A first aspect of the invention is an evaporator with a cold storage function provided with a cold storage unit for storing cold energy while the refrigerant discharged from the refrigerant compressor is supplied via an expansion valve.
When the refrigerant discharge amount of the refrigerant compressor is reduced, the first portion where the rising speed of the surface temperature is the first speed and the second speed rising at a second speed slower than the first speed. 2 parts,
The cold storage unit is arranged on the leeward side of the first part and is not arranged on the leeward side of the second part.

  According to this configuration, for example, when the refrigerant compressor is stopped and the refrigerant discharge amount is reduced, the surface temperature of the evaporator is such that the rising speed of the first part is high and the rising speed of the second part is slow. Become. Since the cold storage unit is arranged on the leeward side of the first part, the cold storage temperature can be kept low by the cold storage unit even if the surface temperature of the first part rises quickly. Even when the machine stops, comfort is maintained well.
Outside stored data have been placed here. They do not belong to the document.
-- ==== Sys2Proof/Laws/State.lean ====
section
/-! SUPPORT. The fields each named update of State leaves alone, and the ones it writes: one lemma per field per
update, so that no later proof unfolds an update. -/

namespace Sys2Proof.Machine

variable (s : State)

/-! ### tick -/

@[simp] theorem State.tick_cfg : (s.tick).cfg = s.cfg := rfl
@[simp] theorem State.tick_regs : (s.tick).regs = s.regs := rfl
@[simp] theorem State.tick_phase : (s.tick).phase = s.phase := rfl
@[simp] theorem State.tick_err : (s.tick).err = s.err := rfl
@[simp] theorem State.tick_len : (s.tick).len = s.len := rfl
@[simp] theorem State.tick_hdr : (s.tick).hdr = s.hdr := rfl
@[simp] theorem State.tick_geom : (s.tick).geom = s.geom := rfl
@[simp] theorem State.tick_iterX : (s.tick).iterX = s.iterX := rfl
@[simp] theorem State.tick_iterY : (s.tick).iterY = s.iterY := rfl
@[simp] theorem State.tick_c0 : (s.tick).c0 = s.c0 := rfl
@[simp] theorem State.tick_c1 : (s.tick).c1 = s.c1 := rfl
@[simp] theorem State.tick_idxw : (s.tick).idxw = s.idxw := rfl
@[simp] theorem State.tick_fourColor : (s.tick).fourColor = s.fourColor := rfl
@[simp] theorem State.tick_pal : (s.tick).pal = s.pal := rfl
@[simp] theorem State.tick_alpha64 : (s.tick).alpha64 = s.alpha64 := rfl
@[simp] theorem State.tick_a0 : (s.tick).a0 = s.a0 := rfl
@[simp] theorem State.tick_a1 : (s.tick).a1 = s.a1 := rfl
@[simp] theorem State.tick_eightAlpha : (s.tick).eightAlpha = s.eightAlpha := rfl
@[simp] theorem State.tick_alphaTab : (s.tick).alphaTab = s.alphaTab := rfl
@[simp] theorem State.tick_aidx48 : (s.tick).aidx48 = s.aidx48 := rfl
@[simp] theorem State.tick_tile : (s.tick).tile = s.tile := rfl
@[simp] theorem State.tick_inMem : (s.tick).inMem = s.inMem := rfl
@[simp] theorem State.tick_outMem : (s.tick).outMem = s.outMem := rfl
@[simp] theorem State.tick_outBefore : (s.tick).outBefore = s.outBefore := rfl
@[simp] theorem State.tick_outRaced : (s.tick).outRaced = s.outRaced := rfl
@[simp] theorem State.tick_draws : (s.tick).draws = s.draws + 1 := rfl
@[simp] theorem State.tick_decodeDraws : (s.tick).decodeDraws = s.decodeDraws := rfl
@[simp] theorem State.tick_ret : (s.tick).ret = s.ret := rfl
@[simp] theorem State.tick_schedule : (s.tick).schedule = s.schedule := rfl

/-! ### atReading -/

@[simp] theorem State.atReading_cfg (k : Nat) : (s.atReading k).cfg = s.cfg := rfl
@[simp] theorem State.atReading_regs (k : Nat) : (s.atReading k).regs = s.regs := rfl
@[simp] theorem State.atReading_phase (k : Nat) : (s.atReading k).phase = s.phase := rfl
@[simp] theorem State.atReading_err (k : Nat) : (s.atReading k).err = s.err := rfl
@[simp] theorem State.atReading_len (k : Nat) : (s.atReading k).len = s.len := rfl
@[simp] theorem State.atReading_hdr (k : Nat) : (s.atReading k).hdr = s.hdr := rfl
@[simp] theorem State.atReading_geom (k : Nat) : (s.atReading k).geom = s.geom := rfl
@[simp] theorem State.atReading_iterX (k : Nat) : (s.atReading k).iterX = s.iterX := rfl
@[simp] theorem State.atReading_iterY (k : Nat) : (s.atReading k).iterY = s.iterY := rfl
@[simp] theorem State.atReading_c0 (k : Nat) : (s.atReading k).c0 = s.c0 := rfl
@[simp] theorem State.atReading_c1 (k : Nat) : (s.atReading k).c1 = s.c1 := rfl
@[simp] theorem State.atReading_idxw (k : Nat) : (s.atReading k).idxw = s.idxw := rfl
@[simp] theorem State.atReading_fourColor (k : Nat) : (s.atReading k).fourColor = s.fourColor := rfl
@[simp] theorem State.atReading_pal (k : Nat) : (s.atReading k).pal = s.pal := rfl
@[simp] theorem State.atReading_alpha64 (k : Nat) : (s.atReading k).alpha64 = s.alpha64 := rfl
@[simp] theorem State.atReading_a0 (k : Nat) : (s.atReading k).a0 = s.a0 := rfl
@[simp] theorem State.atReading_a1 (k : Nat) : (s.atReading k).a1 = s.a1 := rfl
@[simp] theorem State.atReading_eightAlpha (k : Nat) : (s.atReading k).eightAlpha = s.eightAlpha := rfl
@[simp] theorem State.atReading_alphaTab (k : Nat) : (s.atReading k).alphaTab = s.alphaTab := rfl
@[simp] theorem State.atReading_aidx48 (k : Nat) : (s.atReading k).aidx48 = s.aidx48 := rfl
@[simp] theorem State.atReading_tile (k : Nat) : (s.atReading k).tile = s.tile := rfl
@[simp] theorem State.atReading_inMem (k : Nat) : (s.atReading k).inMem = s.inMem := rfl
@[simp] theorem State.atReading_outMem (k : Nat) : (s.atReading k).outMem = s.outMem := rfl
@[simp] theorem State.atReading_outBefore (k : Nat) : (s.atReading k).outBefore = s.outBefore := rfl
@[simp] theorem State.atReading_outRaced (k : Nat) : (s.atReading k).outRaced = s.outRaced := rfl
@[simp] theorem State.atReading_draws (k : Nat) : (s.atReading k).draws = s.decodeDraws + k := rfl
@[simp] theorem State.atReading_decodeDraws (k : Nat) : (s.atReading k).decodeDraws = s.decodeDraws := rfl
@[simp] theorem State.atReading_ret (k : Nat) : (s.atReading k).ret = s.ret := rfl
@[simp] theorem State.atReading_schedule (k : Nat) : (s.atReading k).schedule = s.schedule := rfl

/-! ### raise -/

@[simp] theorem State.raise_cfg (e : ErrorKind) : (s.raise e).cfg = s.cfg := rfl
@[simp] theorem State.raise_regs (e : ErrorKind) : (s.raise e).regs = s.regs := rfl
@[simp] theorem State.raise_phase (e : ErrorKind) : (s.raise e).phase = .error := rfl
@[simp] theorem State.raise_err (e : ErrorKind) : (s.raise e).err = errorCode e := rfl
@[simp] theorem State.raise_len (e : ErrorKind) : (s.raise e).len = s.len := rfl
@[simp] theorem State.raise_hdr (e : ErrorKind) : (s.raise e).hdr = s.hdr := rfl
@[simp] theorem State.raise_geom (e : ErrorKind) : (s.raise e).geom = s.geom := rfl
@[simp] theorem State.raise_iterX (e : ErrorKind) : (s.raise e).iterX = s.iterX := rfl
@[simp] theorem State.raise_iterY (e : ErrorKind) : (s.raise e).iterY = s.iterY := rfl
@[simp] theorem State.raise_c0 (e : ErrorKind) : (s.raise e).c0 = s.c0 := rfl
@[simp] theorem State.raise_c1 (e : ErrorKind) : (s.raise e).c1 = s.c1 := rfl
@[simp] theorem State.raise_idxw (e : ErrorKind) : (s.raise e).idxw = s.idxw := rfl
@[simp] theorem State.raise_fourColor (e : ErrorKind) : (s.raise e).fourColor = s.fourColor := rfl
@[simp] theorem State.raise_pal (e : ErrorKind) : (s.raise e).pal = s.pal := rfl
@[simp] theorem State.raise_alpha64 (e : ErrorKind) : (s.raise e).alpha64 = s.alpha64 := rfl
@[simp] theorem State.raise_a0 (e : ErrorKind) : (s.raise e).a0 = s.a0 := rfl
@[simp] theorem State.raise_a1 (e : ErrorKind) : (s.raise e).a1 = s.a1 := rfl
@[simp] theorem State.raise_eightAlpha (e : ErrorKind) : (s.raise e).eightAlpha = s.eightAlpha := rfl
@[simp] theorem State.raise_alphaTab (e : ErrorKind) : (s.raise e).alphaTab = s.alphaTab := rfl
@[simp] theorem State.raise_aidx48 (e : ErrorKind) : (s.raise e).aidx48 = s.aidx48 := rfl
@[simp] theorem State.raise_tile (e : ErrorKind) : (s.raise e).tile = s.tile := rfl
@[simp] theorem State.raise_inMem (e : ErrorKind) : (s.raise e).inMem = s.inMem := rfl
@[simp] theorem State.raise_outMem (e : ErrorKind) : (s.raise e).outMem = s.outMem := rfl
@[simp] theorem State.raise_outBefore (e : ErrorKind) : (s.raise e).outBefore = [] := rfl
@[simp] theorem State.raise_outRaced (e : ErrorKind) : (s.raise e).outRaced = [] := rfl
@[simp] theorem State.raise_draws (e : ErrorKind) : (s.raise e).draws = s.draws := rfl
@[simp] theorem State.raise_decodeDraws (e : ErrorKind) : (s.raise e).decodeDraws = s.decodeDraws := rfl
@[simp] theorem State.raise_ret (e : ErrorKind) : (s.raise e).ret = s.ret := rfl
@[simp] theorem State.raise_schedule (e : ErrorKind) : (s.raise e).schedule = s.schedule := rfl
  On the other hand, at normal times when the refrigerant discharge amount of the refrigerant compressor is not decreasing, the cold storage part is not arranged on the leeward side of the second part, so that air passing through the second part does not pass through the cold storage part. Therefore, since it becomes possible to supply low temperature air indoors, high cooling performance is ensured.

  And since a cool storage part is not arrange | positioned in the leeward side of a 2nd part, it becomes possible to make the magnitude | size of a cool storage part small, without almost affecting a comfort as mentioned above.

According to a second invention, in the first invention,
It has multiple paths that continue in the flow direction of the refrigerant,
The second part is characterized by being the most upstream path in the refrigerant flow direction.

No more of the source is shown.